Associate Justice of the Northern Mariana Islands Supreme Court
- In office 1998–1999
- Appointed by: Pedro Tenorio
- Preceded by: Pedro Atalig
- Succeeded by: John Mangloña

Personal details
- Born: Miguel Sablan Demapan c. 1953 Saipan, Trust Territory of the Pacific Islands (now Northern Mariana Islands)
- Died: June 30, 2012 (aged 58–59) Saipan, Northern Mariana Islands
- Education: Seattle University (BA) Golden Gate University (MBA) Santa Clara University (JD)

= Miguel S. Demapan =

American judge

Miguel Sablan Demapan (c. 1953 – June 30, 2012) was Chief Justice of the Supreme Court of the Commonwealth of the Northern Mariana Islands from 1999 to 2011.

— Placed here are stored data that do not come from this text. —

-- ==== Sys2Proof/Laws/Step.lean ====
section
/-! SUPPORT. What one clock cycle can do, said once: the cases of a step, what its fault check, its forwarding network and its
stages answer, and what one step of the sequential machine does. -/

namespace Sys2Proof.Machine

/-! ### The fault check -/

/-- R51: the statements' legal addresses are the ones the machine checks for. -/
theorem legalAddress_iff_inRange (a : Word) : legalAddress a ↔ inRange a = true := by
  simp only [legalAddress, inRange, Bool.and_eq_true, decide_eq_true_eq, Config.numMemory]
  omega

theorem faultOf_eq_none_iff (s : State) :
    faultOf s = none ↔ (accessesData s = true → inRange s.exmem.aluResult = true) ∧ inRange s.pc = true := by
  unfold faultOf
  split
  · rename_i h
    simp only [Bool.and_eq_true, Bool.not_eq_true'] at h
    simp [h.1, h.2]
  · rename_i h
    have himp : accessesData s = true → inRange s.exmem.aluResult = true := by
      intro ha
      by_contra hr
      exact h (by simp [ha, Bool.eq_false_iff.mpr hr])
    split <;> simp_all

theorem accessesData_iff (s : State) :
    accessesData s = true ↔ op s.exmem.instr = .lw ∨ op s.exmem.instr = .sw := by
  simp [accessesData]

theorem takenBranch_iff (s : State) :
    takenBranch s = true ↔ op s.exmem.instr = .beq ∧ s.exmem.eq = 1 := by
  simp [takenBranch, flagSet]

theorem stall_iff (s : State) :
    stall s = true ↔ op s.idex.instr = .lw ∧
      (fieldB s.idex.instr = fieldA s.ifid.instr ∨ fieldB s.idex.instr = fieldB s.ifid.instr) := by
  simp [stall]

/-! ### The cases of a step -/

theorem clockEdge_of_performs {s : State} (h : s.performsCycle) : clockEdge s = cycle s := by
  unfold clockEdge
  simp [h.1, h.2.1, h.2.2]

theorem step_of_performs {s : State} (h : s.performsCycle) : step s = .next (cycle s) := by
  unfold step
  simp [clockEdge_of_performs h, h.1]

theorem step_of_haltCheck {s : State} (hr : s.status = .running) (h : haltCheck s = true) : step s = .next s.stop := by
  have : clockEdge s = s.stop := by unfold clockEdge; simp [hr, h]
  unfold step
  simp [this]

theorem step_of_halted {s : State} (h : s.status = .halted) : step s = .next s := by
  have : clockEdge s = s := by unfold clockEdge; simp [h]
  unfold step
  simp [this, h]

theorem step_of_faulted {s : State} {f : Fault} (h : s.status = .faulted f) : step s = .fault f := by
  have : clockEdge s = s := by unfold clockEdge; simp [h]
  unfold step
  simp [this, h]

theorem clockEdge_of_faultOf {s : State} {f : Fault} (hr : s.status = .running) (hh : haltCheck s = false)
    (h : faultOf s = some f) : clockEdge s = s.raise f := by
  unfold clockEdge
  simp [hr, hh, h]

theorem step_of_faultOf {s : State} {f : Fault} (hr : s.status = .running) (hh : haltCheck s = false)
    (h : faultOf s = some f) : step s = .fault f := by
  unfold step
  simp [clockEdge_of_faultOf hr hh h]

/-- The four things a clock edge does: nothing when the machine has halted, the stop, a cycle, or a fault. -/
theorem step_trichotomy (s : State) :
    (s.status = .halted ∧ step s = .next s) ∨
    (s.status = .running ∧ haltCheck s = true ∧ step s = .next s.stop) ∨
    (s.performsCycle ∧ step s = .next (cycle s)) ∨
    (∃ f, step s = .fault f ∧
      (s.status = .faulted f ∨ (s.status = .running ∧ haltCheck s = false ∧ faultOf s = some f))) := by
  cases hs : s.status with
  | halted => exact .inl ⟨rfl, step_of_halted hs⟩
  | faulted f => exact .inr (.inr (.inr ⟨f, step_of_faulted hs, .inl rfl⟩))
  | running =>
    cases hh : haltCheck s with
    | true => exact .inr (.inl ⟨rfl, rfl, step_of_haltCheck hs hh⟩)
    | false =>
      cases hf : faultOf s with
      | none => exact .inr (.inr (.inl ⟨⟨hs, hh, hf⟩, step_of_performs ⟨hs, hh, hf⟩⟩))
      | some f => exact .inr (.inr (.inr ⟨f, step_of_faultOf hs hh hf, .inr ⟨rfl, rfl, rfl⟩⟩))

/-- A step that answers a next state is a halted machine staying as it is, the stop, or a cycle. -/
theorem step_cases {s t : State} (h : step s = .next t) :
    (s.status = .halted ∧ t = s) ∨ (s.status = .running ∧ haltCheck s = true ∧ t = s.stop) ∨
      (s.performsCycle ∧ t = cycle s) := by
  rcases step_trichotomy s with ⟨hs, he⟩ | ⟨hs, hh, he⟩ | ⟨hp, he⟩ | ⟨f, he, -⟩ <;> rw [he] at h
  · cases h; exact .inl ⟨hs, rfl⟩
  · cases h; exact .inr (.inl ⟨hs, hh, rfl⟩)
  · cases h; exact .inr (.inr ⟨hp, rfl⟩)
  · cases h

/-- One more cycle of a run. -/
theorem runCycles_succ (k : Nat) (s : State) :
    runCycles (k + 1) s =
      match step s with
      | .next t => runCycles k t
      | .fault f => .fault f
      | .refused r => .refused r := rfl

@[simp] theorem runCycles_zero (s : State) : runCycles 0 s = .next s := rfl

/-- A run of `j + k` cycles is a run of `k` cycles after `j`. -/
theorem runCycles_add {j : Nat} (k : Nat) {s t : State} (h : runCycles j s = .next t) :
    runCycles (j + k) s = runCycles k t := by
  induction j generalizing s with
  | zero => cases h; rw [Nat.zero_add]
  | succ j ih =>
    rw [show j + 1 + k = (j + k) + 1 by omega, runCycles_succ]
    rw [runCycles_succ] at h
    cases hs : step s with
    | next u => rw [hs] at h; exact ih h
    | fault f => rw [hs] at h; cases h
    | refused r => rw [hs] at h; cases h

/-- A run of the clocked machine is a run of the host's `core`. -/
theorem runCycles_eq_core_run (k : Nat) (s : State) : runCycles k s = Host.Core.run Sys2Proof.core k s := by
  induction k generalizing s with
  | zero => rfl
  | succ k ih =>
    have he : Sys2Proof.core.step s = step s := rfl
    refine Eq.trans ?_ (Host.Core.run.eq_2 Sys2Proof.core s k).symm
    rw [he, runCycles_succ]
    cases step s with
    | next t => exact ih t
    | fault f => rfl
    | refused r => rfl

/-! ### The equality flag -/

/-- R112: the flag is 1 exactly when the operands are equal. -/
theorem equalFlag_eq_one_iff (a b : Word) : equalFlag a b = 1 ↔ a = b := by
  unfold equalFlag difference
  split
  · rename_i h
    exact iff_of_true rfl (by simpa using BitVec.sub_eq_iff_eq_add.mp h)
  · rename_i h
    refine iff_of_false (by decide) (fun hab => h ?_)
    rw [hab, BitVec.sub_self]
    rfl

@[simp] theorem flagSet_equalFlag (a b : Word) : flagSet (equalFlag a b) = decide (a = b) := by
  rw [Bool.eq_iff_iff, decide_eq_true_eq, ← equalFlag_eq_one_iff]
  simp [flagSet]

theorem equalFlag_bool (a b : Word) : equalFlag a b = 0 ∨ equalFlag a b = 1 := by
  unfold equalFlag
  split
  · exact .inr rfl
  · exact .inl rfl

/-! ### The forwarding network -/

/-- R110: the most recent producer of the register wins, else the decode-time value stands. -/
theorem forwarded_eq (s : State) (r : RegIdx) (v : Word) :
    forwarded s r v =
      if destReg s.exmem.instr = some r then s.exmem.aluResult
      else if destReg s.memwb.instr = some r then s.memwb.writeData
      else if destReg s.wbend.instr = some r then s.wbend.writeData
      else v := by
  simp only [forwarded, forwardSources, List.foldl_cons, List.foldl_nil, override]

/-! ### The stages -/

theorem readFile_writeBack (s : State) (i : RegIdx) :
    readFile (writeBack s) i = if destReg s.memwb.instr = some i then s.memwb.writeData else s.readReg i := by
  unfold writeBack
  split
  · rename_i r h
    simp [State.writeReg, h, State.readReg]
  · rename_i h
    simp [h, State.readReg]

theorem storeEffect_eq (s : State) :
    storeEffect s =
      if op s.exmem.instr = .sw then s.dataMem.write s.exmem.aluResult.toNat s.exmem.readRegB else s.dataMem := by
  unfold storeEffect
  split <;> simp_all

theorem writeDataOf_eq (s : State) :
    writeDataOf s =
      if op s.exmem.instr = .lw then s.dataMem.read s.exmem.aluResult.toNat
      else if op s.exmem.instr = .noop ∨ op s.exmem.instr = .halt then 0
      else s.exmem.aluResult := by
  unfold writeDataOf
  split <;> simp_all [State.memRead]

theorem destReg_eq_none_of {w : Word} (h : op w ≠ .add ∧ op w ≠ .nor ∧ op w ≠ .lw) : destReg w = none := by
  unfold destReg
  split <;> simp_all

@[simp] theorem destReg_noopWord : destReg noopWord = none := by decide

/-! ### The sequential machine -/

/-- The class of a word that decodes is the class of its instruction. -/
theorem op_of_decode {w : Word} {i : Instr} (h : decode w = .instr i) : op w = i.opClass := by
  unfold decode at h
  cases hc : op w <;> rw [hc] at h <;> simp only [Decoded.instr.injEq, reduceCtorEq] at h <;> subst h <;> rfl

/-- What `exec` does with a word, by its class (R140 to R173). -/
theorem execWord_eq (w : Word) (v : State) :
    execWord w v =
      match op w with
      | .add => execAdd (fieldA w) (fieldB w) (fieldC w) v
      | .nor => execNor (fieldA w) (fieldB w) (fieldC w) v
      | .lw => execLw (fieldA w) (fieldB w) (imm16 w) v
      | .sw => execSw (fieldA w) (fieldB w) (imm16 w) v
      | .beq => execBeq (fieldA w) (fieldB w) (imm16 w) v
      | .jalr => execJalr v
      | .halt => execHalt v
      | .noop => execNoop v
      | .unsupported => inertWord v := by
  unfold execWord decode
  cases op w <;> rfl

/-- What a word in MEM hands to WB when its `aluResult` is `x` (R115). -/
def seqWriteData (w x : Word) (v : State) : Word := if op w = .lw then v.dataMem.read x.toNat else x

/-- One step of the running sequential machine at a word other than HALT, said by field: the registers, data memory and the `pc`
are the ones the word's class gives, and an access is in range. -/
theorem seqStep_effect {v v' : State} (hr : v.status = .running) (h : seqStep v = .next v')
    (hne : op (v.fetch v.pc) ≠ .halt) :
    let w := v.fetch v.pc
    let a := v.readReg (fieldA w)
    let b := v.readReg (fieldB w)
    let x := alu (op w) a b (offset w)
    inRange v.pc = true ∧
    ((op w = .lw ∨ op w = .sw) → inRange x = true) ∧
    v'.status = .running ∧
    v'.instrMem = v.instrMem ∧
    v'.reg = (match destReg w with | some r => writeFile v.reg r (seqWriteData w x v) | none => v.reg) ∧
    v'.dataMem = (if op w = .sw then v.dataMem.write x.toNat b else v.dataMem) ∧
    v'.pc = (if op w = .beq ∧ equalFlag a b = 1 then branchTarget (nextIndex v.pc) (offset w) else nextIndex v.pc) := by
  intro w a b x
  unfold seqStep at h
  simp only [hr] at h
  split at h
  case isFalse => cases h
  case isTrue hpc =>
    refine ⟨hpc, ?_⟩
    rw [execWord_eq] at h
    change op w ≠ .halt at hne
    change (match op w with
      | .add => execAdd (fieldA w) (fieldB w) (fieldC w) v
      | .nor => execNor (fieldA w) (fieldB w) (fieldC w) v
      | .lw => execLw (fieldA w) (fieldB w) (imm16 w) v
      | .sw => execSw (fieldA w) (fieldB w) (imm16 w) v
      | .beq => execBeq (fieldA w) (fieldB w) (imm16 w) v
      | .jalr => execJalr v
      | .halt => execHalt v
      | .noop => execNoop v
      | .unsupported => inertWord v) = _ at h
    have hx : x = alu (op w) a b (offset w) := rfl
    cases hop : op w <;> rw [hop] at h hx <;> simp only at h
    case halt => exact absurd hop hne
    case lw =>
      unfold execLw at h
      simp only at h
      split at h
      · cases h
        rename_i hin
        simp only [alu] at hx
        refine ⟨fun _ => hx ▸ hin, hr, rfl, ?_⟩
        simp [destReg, hop, seqWriteData, State.memRead, hx, offset, a]
      · cases h
    case sw =>
      unfold execSw at h
      simp only at h
      split at h
      · cases h
        rename_i hin
        simp only [alu] at hx
        refine ⟨fun _ => hx ▸ hin, hr, rfl, ?_⟩
        simp [destReg, hop, hx, offset, a, b]
      · cases h
    case beq =>
      unfold execBeq at h
      cases h
      simp [destReg, hop, hr, flagSet, offset, a, b]
    all_goals
      first
        | unfold execAdd at h
        | unfold execNor at h
        | unfold execJalr at h
        | unfold execNoop at h
        | unfold inertWord at h
      cases h
      simp [destReg, hop, hr, seqWriteData, hx, alu, a, b]

end Sys2Proof.Machine
end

Born on Saipan, Demapan attended Marianas High School, obtained a Bachelor of Science from the Seattle University in 1975, an MBA at Golden Gate University in 1983, and a JD from Santa Clara University in 1985.

Demapan returned to the Mariana Islands to practice business law. He was called to the judiciary in 1992 as an Associate Judge of the Commonwealth Superior Court, and in 1998 as an associate justice of the Supreme Court. He became Chief Justice in 1999 after being appointed by Governor Pedro Tenorio.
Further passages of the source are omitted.